Внутри пахло сухими яблоками, воском и чем-то ещё, тем особым, неуловимым ароматом, который бывает только в старых домах. В прихожей висел дедушкин плащ, сапоги стояли у печки, а на стене то самое зеркало с трещинкой, в которое она когда-то пряталась за шапкой и делала себе «усы» из зубной пасты.

Ева обвела взглядом комнату, и воспоминания накрыли её лавиной. Вот кресло, в котором мама вязала по вечерам, свободная от бесконечных дежурств. Вот табурет у окна, на котором она учила Еву считать — пуговицы, конфеты, яблоки. Вот гобелен с оленем, который Ева всегда боялась в темноте. В груди защемило. Всё здесь было ею пропитано, её смехом, голосом, теплом.

— Ну, что, как добралась? — голос дедушки вывел её из этой волны. Он стоял в дверях кухни с мягкой улыбкой и тёплыми глазами, обнял её крепко-крепко, как всегда, пахнущий дымом и берёзовой корой.

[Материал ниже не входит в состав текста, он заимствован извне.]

/-- The running routine is abandoned: it is counted and restarts from its entry, with nothing of the band changed, since before the
commit a routine rewrites the same bytes (R95, R96). The fourth abandon within one band is a watchdog failure (R97). -/
def restartRoutine (d : Dev) (g : Nat) : Dev :=
  match if retired d g then none else runningBand d g with
  | none => d
  | some (n, b) =>
    if 3 ≤ b.abandons then galFault d g 1 3 2
    else
      let d := startRoutine (onBand d n b.seq fun b => { b with abandons := b.abandons + 1 }) g
      raise (incErr d (rGal g oUcRestarts)) (768 + 8 * g + 1) 1

/-- The routines that a fast event of their Gallery has met are abandoned and restarted (R95). -/
def restartMet (s : State) : State :=
  if s.dev.fastMet.isEmpty then s
  else keepRecords (·.onDev fun d => each (uniq s.dev.fastMet) { d with fastMet := [] } restartRoutine) s

/-! ### Verdicts (R198 to R206) -/

/-- The band whose verdict Gallery g gives next: verdicts follow the order of closes (R199). -/
def nextVerdict (d : Dev) (g : Nat) : Option (Nat × Band) :=
  let l := (d.streams.map fun e => (e.2.bands.filter fun b => b.gal == g && b.stage == .closed && !b.verified && b.verdict.isNone).map fun b => (e.1, b)).flatten
  l.foldl (fun best x => match best with | none => some x | some y => if x.2.closeNo < y.2.closeNo then some x else some y) none

/-- The Vein record of a band that has passed (R358). -/
def veinRecord (d : Dev) (n : Nat) (b : Band) : Dev :=
  let st := d.stream n
  let ring := st.veinRing
  if !b.vein || b.dropped || !ring.en || ring.records = 0 then d
  else
    let v := veinAt st b.seq
    let es := (b.sums.take (min b.variants 8)).map fun e => word (e.1 % 65536 * 2 ^ 48 + e.2.1 % 2 ^ 24 * 2 ^ 24 + e.2.2 % 2 ^ 24)
    let ws := [word (b.seq * 2 ^ 32 + b.seq / 2 ^ v.f), word (b.frame * 2 ^ 32 + b.b % 65536 * 2 ^ 16 + b.variants % 16 * 2 ^ 12)]
      ++ es ++ List.replicate (8 - es.length) 0 ++ [b.framePtp, 0, 0, 0, 0, 0]
    let d := emit d (.host (ring.base + ring.next % ring.records * 128) ws)
    d.onStream n fun st => { st with veinRing := { st.veinRing with next := st.veinRing.next + 1 } }

/-- PASS: the band is verified; Mouth sees the verdict in the same clock. -/
def passVerdict (d : Dev) (n : Nat) (b : Band) : Dev :=
  let d := onBand d n b.seq fun b => { b with verdict := some 0, verified := true }
  let d := moveVerified (d.onStream n fun s => { s with unpassed := s.unpassed.set 0 b.frame (s.unpassed.get 0 b.frame - 1) }) n
  let d := veinRecord d n b
  if b.dropped || (d.stream n).abort then prune d n else prune (passBand d n b.seq) n

/-- FAIL of a band that stays on a Gallery in service: killed, and re-encoded with the band that follows it. One that a gap marker has taken
the place of is not sent again (R205, R264, R265). -/
def failVerdict (d : Dev) (n : Nat) (b : Band) : Dev :=
  if b.dropped || b.lost || (d.stream n).abort then
    prune (giveUp (onBand (discardStored d n b.seq) n b.seq fun b => { b with verdict := some 1 }) n b.seq) n
  else
    let d := raise (failBand d n b.seq) (4 * n + 1) 3
    let d := recodeFollower d n b
    recode (takeOff d n b false) n b

/-- The items that carry the sequence and picture state of a band 0: all before its own tile group or slice. -/
def stateItems (l : List (List Byte)) : List (List Byte) := l.dropLast

/-- A redundant frame header of a later band is held to the state that Echo has taken from the headers of band 0: to the frame header there
(R197, R198). -/
def withEchoState (st : Stream) (b : Band) (l : List (List Byte)) : List (List Byte) :=
  match (decisionOf st b.frame).bind fun x => x.echo with
  | none => l
  | some state => if b.b = 0 ∨ (stateItems l).isEmpty then l else state.drop (state.length - (stateItems l).length) ++ l.drop (stateItems l).length

/-- Echo takes the header state of a picture from the headers of its band 0 (R197). -/
def takeEchoState (st : Stream) (b : Band) (f : EchoFindings) : Stream :=
  if b.b = 0 then onDecision st b.frame fun x => { x with echo := some (stateItems f.headers0) } else st

/-- The header items of a variant of a band as the stream's committed configuration and the picture's decision give them: a redundant
frame header among them is the picture's frame header (R197, R198). -/
def expectedHeaders (st : Stream) (b : Band) (variant : Nat) : List (List Byte) :=
  let tiles := writtenTiles (formOf st b) (if variant = 2 then b.coded1 else b.coded0) true
  let len := if variant = 2 then b.len1 else b.len0
  fillSizes st.cfg (withEchoState st b ((headerInfo st b.frame).items b.b b.base)) (len - b.hdrBytes) (tiles.headD []).length

/-- The superblock CRCs of variant 1 by Echo: its own for a variant superblock; every other takes its reconstruction from variant 0
(R200). -/
def variantCrcs (st : Stream) (b : Band) (f : EchoFindings) : List Nat :=
  (List.range b.n).map fun i =>
    (if b.sums.any fun e => e.1 == st.cfg.sbIndex b.b i then f.crc1 else f.crc0).getD i 0

/-- The code of the first failing check; 0: PASS (R198). -/
def causeOf (st : Stream) (b : Band) (f : EchoFindings) (differs : List Nat) : Nat :=
  if f.crc0 ≠ b.crc0 ∨ b.vein ∧ variantCrcs st b f ≠ b.crc1 then 1
  else if f.edge0 ≠ b.edge0 ∨ b.vein ∧ f.edge1 ≠ b.edge1 then 2
  else if f.undecodable ∨ f.len0 ≠ b.len0 ∨ b.vein ∧ f.len1 ≠ b.len1 then 3
  else if f.headers0 ≠ expectedHeaders st b 0 ∨ b.vein ∧ f.headers1 ≠ expectedHeaders st b 2 then 4
  else if b.vein ∧ differs.any (fun i => !b.sums.any fun e => e.1 == st.cfg.sbIndex b.b i) then 5
  else 0

/-- The verdict of a band: `cause` 0 is PASS. -/
def giveVerdict (d : Dev) (g n : Nat) (b : Band) (cause : Nat) : Dev :=
  let held := (d.gal g).window.any fun f => f
  let d := d.onGal g fun x => { x with window := ((cause != 0) :: x.window).take 64 }
  let d := incStat d (rGal g oEchoVerdicts) 1 (768 + 8 * g) g oEchoVerdicts
  if cause = 0 then passVerdict d n b
  else
    let d := incErr d (rGal g oEchoFails)
    let d := setReg d (rGal g oEchoWindow) (word (n % 256 * 2 ^ 56 + cause * 2 ^ 32 + b.seq % two32))
    if held then
      let d := blockFault d 1 (768 + 8 * g + 4) 1
      let d := if b.dropped || b.lost || (d.stream n).abort then failVerdict d n b else raise d (4 * n + 1) 3
      retire d g 1
    else failVerdict (blockFault d 0 (768 + 8 * g + 4) 1) n b

/-- VERDICT on Gallery g: Echo has decoded the band that closed first, predicting through the reference cache, and gives its verdict by
what it found. -/
def verdict (d : Dev) (g : Nat) (f : EchoFindings) (differs : List Nat) : Dev :=
  match if retired d g then none else nextVerdict d g with
  | none => d
  | some (n, b) =>
    let d := readBlocks (prefetch d g n b true) g n true (b.coded0.flatMap fun x => x.blocks)
    let d := d.onStream n fun st => takeEchoState st b f
    giveVerdict d g n b (causeOf (d.stream n) b f differs)

/-! ### Failover (R238 to R242, R250) -/

/-- The stream parts on Gallery g: stream, part, load; streams that are closing are not moved (R35). -/
def partsOn (d : Dev) (g : Nat) : List (Nat × Nat × Nat) :=
  (d.streams.map fun e =>
    if e.2.phase == .closing then []
    else ((List.range e.2.parts.length).zip e.2.parts).filterMap fun x => if x.2.gal == g then some (e.1, x.1, x.2.load) else none).flatten

/-- Largest load first; equal loads in order of stream and part. -/
def byLoad (l : List (Nat × Nat × Nat)) : List (Nat × Nat × Nat) := sortBy (fun a b => decide (b.2.2 ≤ a.2.2)) l

/-- Moves one part to Gallery t. -/
def movePart (d : Dev) (n p t : Nat) : Dev :=
  let slot := freeSlot d t
  d.onStream n fun s => { s with parts := s.parts.mapIdx fun i q => if i = p then { q with gal := t, slot := slot } else q }

/-- The busy-gallery rule of R27 for a part of stream n, over the Galleries that a test allows. -/
def busyFor (d : Dev) (n load : Nat) (ok : Nat → Bool) : Option Nat :=
  let mine := (d.stream n).parts.map fun q => q.gal
  fullest d ((List.range 26).filter fun g => healthy d g && ok g && !mine.contains g && roomFor d g load && !(placedOn d g).isEmpty)

/-- Places the parts one by one; parts that fit nowhere come back. -/
def placeEach (d : Dev) (ok : Nat → Bool) (l : List (Nat × Nat × Nat)) : Dev × List (Nat × Nat × Nat) × List (Nat × Nat) :=
  l.foldl (fun st x =>
    match busyFor st.1 x.1 x.2.2 ok with
    | some t => (movePart st.1 x.1 x.2.1 t, st.2.1, st.2.2 ++ [(x.1, t)])
    | none => (st.1, st.2.1 ++ [x], st.2.2)) (d, [], [])

/-- The band lies at or past the resume point: behind VERIFIED nothing is coded again (R241). -/
def pastResume (st : Stream) (b : Band) : Bool :=
  match st.verified with
  | none => true
  | some v => b.seq != v && decide (seqAhead v b.seq < 2 ^ 31)

/-- The bands of a stream from its resume point that the retired Gallery dispatched, those that have passed among them. One that a marker
stands for and that counts as verified is never sent again (R230). -/
def toResume (d : Dev) (n g : Nat) : List Band :=
  let st := d.stream n
  st.bands.filter fun b => b.gal == g && b.stage != .waiting && pastResume st b && (!b.verified || b.verdict == some 0)

/-- A stream's verified image, or VERIFIED, is readable in neither copy (R232). -/
def imageLost (st : Stream) : Bool :=
  match st.verified with
  | none => false
  | some v => (!st.verA && !st.verB) || st.images.any fun i => i.seq == v && !i.copyA && !i.copyB

/-- The bands of the current picture, and of those before it, from the resume point on that no verdict has settled: dispatched or not, on any
Gallery. The current picture is that of the latest decision. -/
def uncodable (st : Stream) : List Band :=
  st.bands.filter fun b => !b.verified && pastResume st b && (match st.ref.decided with | some f => !frameAfter b.frame f | none => false)

/-- The bands of the current picture that are not eligible yet take their numbers and are coded no more. -/
def skipRest (d : Dev) (n : Nat) : Dev :=
  let st := d.stream n
  let left := st.cfg.bands - st.nextBand
  if lanSynced d n && !st.skipFrame && st.ref.decided == some (lanFrame d n) && decide (0 < left) then
    let d := setClosed (d.onStream n fun x => { x with skipFrame := true, nextBand := x.cfg.bands, nextSeq := seqAdd x.nextSeq left }) n
    reseqItem d n st.nextSeq left 5
  else d

/-- The verified image is lost: the bands of the picture from the resume point are not coded, markers of CAUSE 0x05 cover
them, and the next picture is a key frame with the rate state of stream start (R232). -/
def loseImage (d : Dev) (n : Nat) : Dev :=
  let l := uncodable (d.stream n)
  let d := each l d fun d b => giveUp (loseLast (takeOff d n b true) n b) n b.seq
  let d := onRef d n fun r => { r with keyForced := true, claims := [] }
  let d := d.onStream n fun s => { s with rate := ({} : RateState) }
  skipRest (each l d fun d b => reseqItem d n b.seq 1 5) n

/-- A provisional image that neither copy gives is recomputed by re-encoding its band from the image before it (R232). DEDUCED: by R76 the
re-encode repeats every decision, so the image is the one that was lost, and both copies hold it again (notes/assumptions/34.md). -/
def remakeImages (d : Dev) (n : Nat) : Dev :=
  d.onStream n fun s => { s with images := s.images.map fun i =>
    if !i.copyA && !i.copyB && s.verified != some i.seq then { i with copyA := true, copyB := true } else i }

/-- Resumes a moved stream (R241). -/
def resume (d : Dev) (n g : Nat) : Dev :=
  if imageLost (d.stream n) then loseImage d n
  else
    each (toResume d n g) (remakeImages d n) fun d b =>
      match bandAt (d.stream n) b.seq with
      | none => d
      | some b => if b.stage == .waiting then d else recode (takeOff (recodeFollower d n b) n b true) n b

/-- A moved part: counted, raised, and its target loads the state (R242, R252, R258). -/
def moved (d : Dev) (n t : Nat) : Dev :=
  let d := raise (availErr d n 8 1) (4 * n + 1) 4
  d.onGal t fun x => { x with busyUntil := max x.busyUntil d.now + 2000 }

/-! ### A stream becomes FREE (R34, R36, R38, R240) -/

/-- The counters that outlive a close: error counters are cleared by their clear command and by reset alone (R472). -/
def errorsOf (x : Stream) : Stream :=
  { rateCnt := x.rateCnt.filter fun e => decide (3 ≤ e.1), refCnt := x.refCnt.filter fun e => decide (5 ≤ e.1)
    availCnt := x.availCnt.filter fun e => decide (7 ≤ e.1) }

/-- The stream returns to FREE with everything that it held (R34, R36, R313, R455); the close clears its statistics counters
(R472). -/
def freeStream (d : Dev) (n : Nat) : Dev :=
  let d := each (recipsOf d n) d fun d r => freeRecip d r
  let d := deallocate (d.setStream n (errorsOf (d.stream n))) n
  let d := setReg (clearChannel (clearLantern d n) n) (rLan n oLanTokens) 0
  let d := setRegFld (setReg d (rMs n oMsReseq) 0) (rMs n oMsCfg) 31 16 0
  let d := setReg (setReg d (rMs n oMsBands) 0) (rMs n oMsPackets) 0
  let d := { d with captured := d.captured.filter fun c => c.stream != n }
  rephase (d.onMouth fun m => { m with mirrors := m.mirrors.filter fun x => x.stream != n })

/-- STREAM.OPEN is refused after all: its stream could not keep a Gallery while it was arming. The Lantern returns to FREE with its
position cleared; the tokens and pulses that it accepted while arming are counted in `LANTERN_IGNORED` and stay counted in
`LANTERN_TOKENS` (R38). DESIGN CHOICE (notes/assumptions/81.md): R240 does not speak of a stream that is still arming; the model refuses
its STREAM.OPEN with NO_CAPACITY. -/
def refuseOpen (d : Dev) (n : Nat) : Dev :=
  let tokens := reg d (rLan n oLanTokens)
  let k := (d.stream n).armAdvances
  let d := setReg (freeStream d n) (rLan n oLanTokens) tokens
  let d := if k = 0 then d else incErrBy d (rLan n oLanIgnored) k
  completeOutstanding d (fun o => fld o.hdr 63 48 == 0x0201 && o.target == n) fun _ => stNoCapacity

Вечером они сидели на тёплой кухне, где всё будто бы дышало прошлым. Дедушка поставил на плиту маленький эмалированный чайник, заварил облепиховый чай — густой, янтарный, с терпкой ноткой пряностей и ложечкой липового мёда. Когда он наливал чай в чашки, воздух наполнился знакомым ароматом: кисло-сладкий, согревающий, словно сама осень заглянула в дом. Ева прикрыла глаза. Этот запах...Он всегда был рядом, когда она болела, когда в детстве горько плакала из-за обид в школе или просто тосковала по маме, задержавшейся на работе. Мама тогда тихо садилась рядом, гладила по голове и ставила перед ней кружку с облепиховым чаем, шепотом приговаривая: «всё пройдёт, моя девочка».
В духовке медленно запекался грушевый пирог, тот самый, с корицей и сахарной корочкой, который мама выпекала каждое воскресенье. Его аромат заполнял всю кухню: сладкий, чуть терпкий, с ноткой ванили и воспоминаний. Ева невольно улыбнулась, глядя, как дед ловко разделывает спелые груши на тарелке. Он всё ещё помнил, как мама резала их тонко, почти прозрачно, укладывая ломтики веером на тесто.

На столе перед ними лежал старый фотоальбом в твердой бордовой обложке, немного потрёпанный по краям, с пожелтевшими страницами. Дедушка бережно листал его, будто боялся спугнуть дыхание прошлого. На чёрно-белых фотографиях мама, совсем юная, с той самой задорной улыбкой, словно только что рассказала шутку. У неё в волосах голубая лента, а на шее кулон в форме скрипичного ключа. Рядом на снимке дед в брючном костюме, статный, молодой, с упрямым взглядом. В уголке стояла дата: 1982 год.
Они переглянулись и улыбнулись, на следующем фото маленькая Ева трех лет, пухленькая, с румяными щёчками, в платье с оборками и гигантским розовым бантом, который был больше её головы. В руках у неё гитара — игрушечная, но в тот момент она держала её как самую настоящую, сосредоточенно сжимая струны.

— Помнишь, как ты вечно пела «Augin tėvas motinėlė»* на табуретке перед гостями? — рассмеялся дедушка, отхлёбывая чай.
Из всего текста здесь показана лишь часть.